-- ==== Sys2Proof/Laws/Frames.lean ====
section
/-! SUPPORT. What each shared operation leaves alone: one lemma per field per operation. -/
namespace Sys2Proof.Machine

/-! `wrMany` -/
@[simp] theorem wrMany_pending (s : State) (a : Nat) (l : List Word) : (wrMany s a l).pending = s.pending := by
  induction l generalizing s a with
  | nil => rfl
  | cons w l ih => exact ih _ _
@[simp] theorem wrMany_eff (s : State) (a : Nat) (l : List Word) : (wrMany s a l).eff = s.eff := by
  induction l generalizing s a with
  | nil => rfl
  | cons w l ih => exact ih _ _
@[simp] theorem wrMany_wide (s : State) (a : Nat) (l : List Word) : (wrMany s a l).wide = s.wide := by
  induction l generalizing s a with
  | nil => rfl
  | cons w l ih => exact ih _ _
@[simp] theorem wrMany_running (s : State) (a : Nat) (l : List Word) : (wrMany s a l).running = s.running := by
  induction l generalizing s a with
  | nil => rfl
  | cons w l ih => exact ih _ _
@[simp] theorem wrMany_power (s : State) (a : Nat) (l : List Word) : (wrMany s a l).power = s.power := by
  induction l generalizing s a with
  | nil => rfl
  | cons w l ih => exact ih _ _
@[simp] theorem wrMany_time (s : State) (a : Nat) (l : List Word) : (wrMany s a l).time = s.time := by
  induction l generalizing s a with
  | nil => rfl
  | cons w l ih => exact ih _ _
@[simp] theorem wrMany_tck (s : State) (a : Nat) (l : List Word) : (wrMany s a l).tck = s.tck := by
  induction l generalizing s a with
  | nil => rfl
  | cons w l ih => exact ih _ _
@[simp] theorem wrMany_cred (s : State) (a : Nat) (l : List Word) : (wrMany s a l).cred = s.cred := by
  induction l generalizing s a with
  | nil => rfl
  | cons w l ih => exact ih _ _
@[simp] theorem wrMany_gov (s : State) (a : Nat) (l : List Word) : (wrMany s a l).gov = s.gov := by
  induction l generalizing s a with
  | nil => rfl
  | cons w l ih => exact ih _ _
@[simp] theorem wrMany_red (s : State) (a : Nat) (l : List Word) : (wrMany s a l).red = s.red := by
  induction l generalizing s a with
  | nil => rfl
  | cons w l ih => exact ih _ _
@[simp] theorem wrMany_vkeep (s : State) (a : Nat) (l : List Word) : (wrMany s a l).vkeep = s.vkeep := by
  induction l generalizing s a with
  | nil => rfl
  | cons w l ih => exact ih _ _
@[simp] theorem wrMany_alog (s : State) (a : Nat) (l : List Word) : (wrMany s a l).alog = s.alog := by
  induction l generalizing s a with
  | nil => rfl
  | cons w l ih => exact ih _ _
@[simp] theorem wrMany_evc (s : State) (a : Nat) (l : List Word) : (wrMany s a l).evc = s.evc := by
  induction l generalizing s a with
  | nil => rfl
  | cons w l ih => exact ih _ _
@[simp] theorem wrMany_board (s : State) (a : Nat) (l : List Word) : (wrMany s a l).board = s.board := by
  induction l generalizing s a with
  | nil => rfl
  | cons w l ih => exact ih _ _
@[simp] theorem wrMany_pcie (s : State) (a : Nat) (l : List Word) : (wrMany s a l).pcie = s.pcie := by
  induction l generalizing s a with
  | nil => rfl
  | cons w l ih => exact ih _ _
@[simp] theorem wrMany_queues (s : State) (a : Nat) (l : List Word) : (wrMany s a l).queues = s.queues := by
  induction l generalizing s a with
  | nil => rfl
  | cons w l ih => exact ih _ _
@[simp] theorem wrMany_pipe (s : State) (a : Nat) (l : List Word) : (wrMany s a l).pipe = s.pipe := by
  induction l generalizing s a with
  | nil => rfl
  | cons w l ih => exact ih _ _
@[simp] theorem wrMany_sched (s : State) (a : Nat) (l : List Word) : (wrMany s a l).sched = s.sched := by
  induction l generalizing s a with
  | nil => rfl
  | cons w l ih => exact ih _ _
@[simp] theorem wrMany_tbl (s : State) (a : Nat) (l : List Word) : (wrMany s a l).tbl = s.tbl := by
  induction l generalizing s a with
  | nil => rfl
  | cons w l ih => exact ih _ _
@[simp] theorem wrMany_cip (s : State) (a : Nat) (l : List Word) : (wrMany s a l).cip = s.cip := by
  induction l generalizing s a with
  | nil => rfl
  | cons w l ih => exact ih _ _
@[simp] theorem wrMany_crt (s : State) (a : Nat) (l : List Word) : (wrMany s a l).crt = s.crt := by
  induction l generalizing s a with
  | nil => rfl
  | cons w l ih => exact ih _ _
@[simp] theorem wrMany_mbx (s : State) (a : Nat) (l : List Word) : (wrMany s a l).mbx = s.mbx := by
  induction l generalizing s a with
  | nil => rfl
  | cons w l ih => exact ih _ _
@[simp] theorem wrMany_cus (s : State) (a : Nat) (l : List Word) : (wrMany s a l).cus = s.cus := by
  induction l generalizing s a with
  | nil => rfl
  | cons w l ih => exact ih _ _
@[simp] theorem wrMany_logs (s : State) (a : Nat) (l : List Word) : (wrMany s a l).logs = s.logs := by
  induction l generalizing s a with
  | nil => rfl
  | cons w l ih => exact ih _ _
@[simp] theorem wrMany_ports (s : State) (a : Nat) (l : List Word) : (wrMany s a l).ports = s.ports := by
  induction l generalizing s a with
  | nil => rfl
  | cons w l ih => exact ih _ _
@[simp] theorem wrMany_cbp (s : State) (a : Nat) (l : List Word) : (wrMany s a l).cbp = s.cbp := by
  induction l generalizing s a with
  | nil => rfl
  | cons w l ih => exact ih _ _
@[simp] theorem wrMany_mem (s : State) (a : Nat) (l : List Word) : (wrMany s a l).mem = s.mem := by
  induction l generalizing s a with
  | nil => rfl
  | cons w l ih => exact ih _ _
@[simp] theorem wrMany_ecc (s : State) (a : Nat) (l : List Word) : (wrMany s a l).ecc = s.ecc := by
  induction l generalizing s a with
  | nil => rfl
  | cons w l ih => exact ih _ _
@[simp] theorem wrMany_free (s : State) (a : Nat) (l : List Word) : (wrMany s a l).free = s.free := by
  induction l generalizing s a with
  | nil => rfl
  | cons w l ih => exact ih _ _
@[simp] theorem wrMany_out (s : State) (a : Nat) (l : List Word) : (wrMany s a l).out = s.out := by
  induction l generalizing s a with
  | nil => rfl
  | cons w l ih => exact ih _ _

● ● ● ●

EXERCISE DIRECTIONS: Print the entire listing above once more, with nothing changed.

ANSWER TO THIS TASK:
-- ==== Sys2Proof/Laws/Frames.lean ====
section
/-! SUPPORT. What each shared operation leaves alone: one lemma per field per operation. -/
namespace Sys2Proof.Machine

/-! `wrMany` -/
@[simp] theorem wrMany_pending (s : State) (a : Nat) (l : List Word) : (wrMany s a l).pending = s.pending := by
  induction l generalizing s a with
  | nil => rfl
  | cons w l ih => exact ih _ _
@[simp] theorem wrMany_eff (s : State) (a : Nat) (l : List Word) : (wrMany s a l).eff = s.eff := by
  induction l generalizing s a with
  | nil => rfl
  | cons w l ih => exact ih _ _
@[simp] theorem wrMany_wide (s : State) (a : Nat) (l : List Word) : (wrMany s a l).wide = s.wide := by
  induction l generalizing s a with
  | nil => rfl
  | cons w l ih => exact ih _ _
@[simp] theorem wrMany_running (s : State) (a : Nat) (l : List Word) : (wrMany s a l).running = s.running := by
  induction l generalizing s a with
  | nil => rfl
  | cons w l ih => exact ih _ _
@[simp] theorem wrMany_power (s : State) (a : Nat) (l : List Word) : (wrMany s a l).power = s.power := by
  induction l generalizing s a with
  | nil => rfl
  | cons w l ih => exact ih _ _
@[simp] theorem wrMany_time (s : State) (a : Nat) (l : List Word) : (wrMany s a l).time = s.time := by
  induction l generalizing s a with
  | nil => rfl
  | cons w l ih => exact ih _ _
@[simp] theorem wrMany_tck (s : State) (a : Nat) (l : List Word) : (wrMany s a l).tck = s.tck := by
  induction l generalizing s a with
  | nil => rfl
  | cons w l ih => exact ih _ _
@[simp] theorem wrMany_cred (s : State) (a : Nat) (l : List Word) : (wrMany s a l).cred = s.cred := by
  induction l generalizing s a with
  | nil => rfl
  | cons w l ih => exact ih _ _
@[simp] theorem wrMany_gov (s : State) (a : Nat) (l : List Word) : (wrMany s a l).gov = s.gov := by
  induction l generalizing s a with
  | nil => rfl
  | cons w l ih => exact ih _ _
@[simp] theorem wrMany_red (s : State) (a : Nat) (l : List Word) : (wrMany s a l).red = s.red := by
  induction l generalizing s a with
  | nil => rfl
  | cons w l ih => exact ih _ _
@[simp] theorem wrMany_vkeep (s : State) (a : Nat) (l : List Word) : (wrMany s a l).vkeep = s.vkeep := by
  induction l generalizing s a with
  | nil => rfl
  | cons w l ih => exact ih _ _
@[simp] theorem wrMany_alog (s : State) (a : Nat) (l : List Word) : (wrMany s a l).alog = s.alog := by
  induction l generalizing s a with
  | nil => rfl
  | cons w l ih => exact ih _ _
@[simp] theorem wrMany_evc (s : State) (a : Nat) (l : List Word) : (wrMany s a l).evc = s.evc := by
  induction l generalizing s a with
  | nil => rfl
  | cons w l ih => exact ih _ _
@[simp] theorem wrMany_board (s : State) (a : Nat) (l : List Word) : (wrMany s a l).board = s.board := by
  induction l generalizing s a with
  | nil => rfl
  | cons w l ih => exact ih _ _
@[simp] theorem wrMany_pcie (s : State) (a : Nat) (l : List Word) : (wrMany s a l).pcie = s.pcie := by
  induction l generalizing s a with
  | nil => rfl
  | cons w l ih => exact ih _ _
@[simp] theorem wrMany_queues (s : State) (a : Nat) (l : List Word) : (wrMany s a l).queues = s.queues := by
  induction l generalizing s a with
  | nil => rfl
  | cons w l ih => exact ih _ _
@[simp] theorem wrMany_pipe (s : State) (a : Nat) (l : List Word) : (wrMany s a l).pipe = s.pipe := by
  induction l generalizing s a with
  | nil => rfl
  | cons w l ih => exact ih _ _
@[simp] theorem wrMany_sched (s : State) (a : Nat) (l : List Word) : (wrMany s a l).sched = s.sched := by
  induction l generalizing s a with
  | nil => rfl
  | cons w l ih => exact ih _ _
@[simp] theorem wrMany_tbl (s : State) (a : Nat) (l : List Word) : (wrMany s a l).tbl = s.tbl := by
  induction l generalizing s a with
  | nil => rfl
  | cons w l ih => exact ih _ _
@[simp] theorem wrMany_cip (s : State) (a : Nat) (l : List Word) : (wrMany s a l).cip = s.cip := by
  induction l generalizing s a with
  | nil => rfl
  | cons w l ih => exact ih _ _
@[simp] theorem wrMany_crt (s : State) (a : Nat) (l : List Word) : (wrMany s a l).crt = s.crt := by
  induction l generalizing s a with
  | nil => rfl
  | cons w l ih => exact ih _ _
@[simp] theorem wrMany_mbx (s : State) (a : Nat) (l : List Word) : (wrMany s a l).mbx = s.mbx := by
  induction l generalizing s a with
  | nil => rfl
  | cons w l ih => exact ih _ _
@[simp] theorem wrMany_cus (s : State) (a : Nat) (l : List Word) : (wrMany s a l).cus = s.cus := by
  induction l generalizing s a with
  | nil => rfl
  | cons w l ih => exact ih _ _
@[simp] theorem wrMany_logs (s : State) (a : Nat) (l : List Word) : (wrMany s a l).logs = s.logs := by
  induction l generalizing s a with
  | nil => rfl
  | cons w l ih => exact ih _ _
@[simp] theorem wrMany_ports (s : State) (a : Nat) (l : List Word) : (wrMany s a l).ports = s.ports := by
  induction l generalizing s a with
  | nil => rfl
  | cons w l ih => exact ih _ _
@[simp] theorem wrMany_cbp (s : State) (a : Nat) (l : List Word) : (wrMany s a l).cbp = s.cbp := by
  induction l generalizing s a with
  | nil => rfl
  | cons w l ih => exact ih _ _
@[simp] theorem wrMany_mem (s : State) (a : Nat) (l : List Word) : (wrMany s a l).mem = s.mem := by
  induction l generalizing s a with
  | nil => rfl
  | cons w l ih => exact ih _ _
@[simp] theorem wrMany_ecc (s : State) (a : Nat) (l : List Word) : (wrMany s a l).ecc = s.ecc := by
  induction l generalizing s a with
  | nil => rfl
  | cons w l ih => exact ih _ _
@[simp] theorem wrMany_free (s : State) (a : Nat) (l : List Word) : (wrMany s a l).free = s.free := by
  induction l generalizing s a with
  | nil => rfl
  | cons w l ih => exact ih _ _
@[simp] theorem wrMany_out (s : State) (a : Nat) (l : List Word) : (wrMany s a l).out = s.out := by
  induction l generalizing s a with
  | nil => rfl
  | cons w l ih => exact ih _ _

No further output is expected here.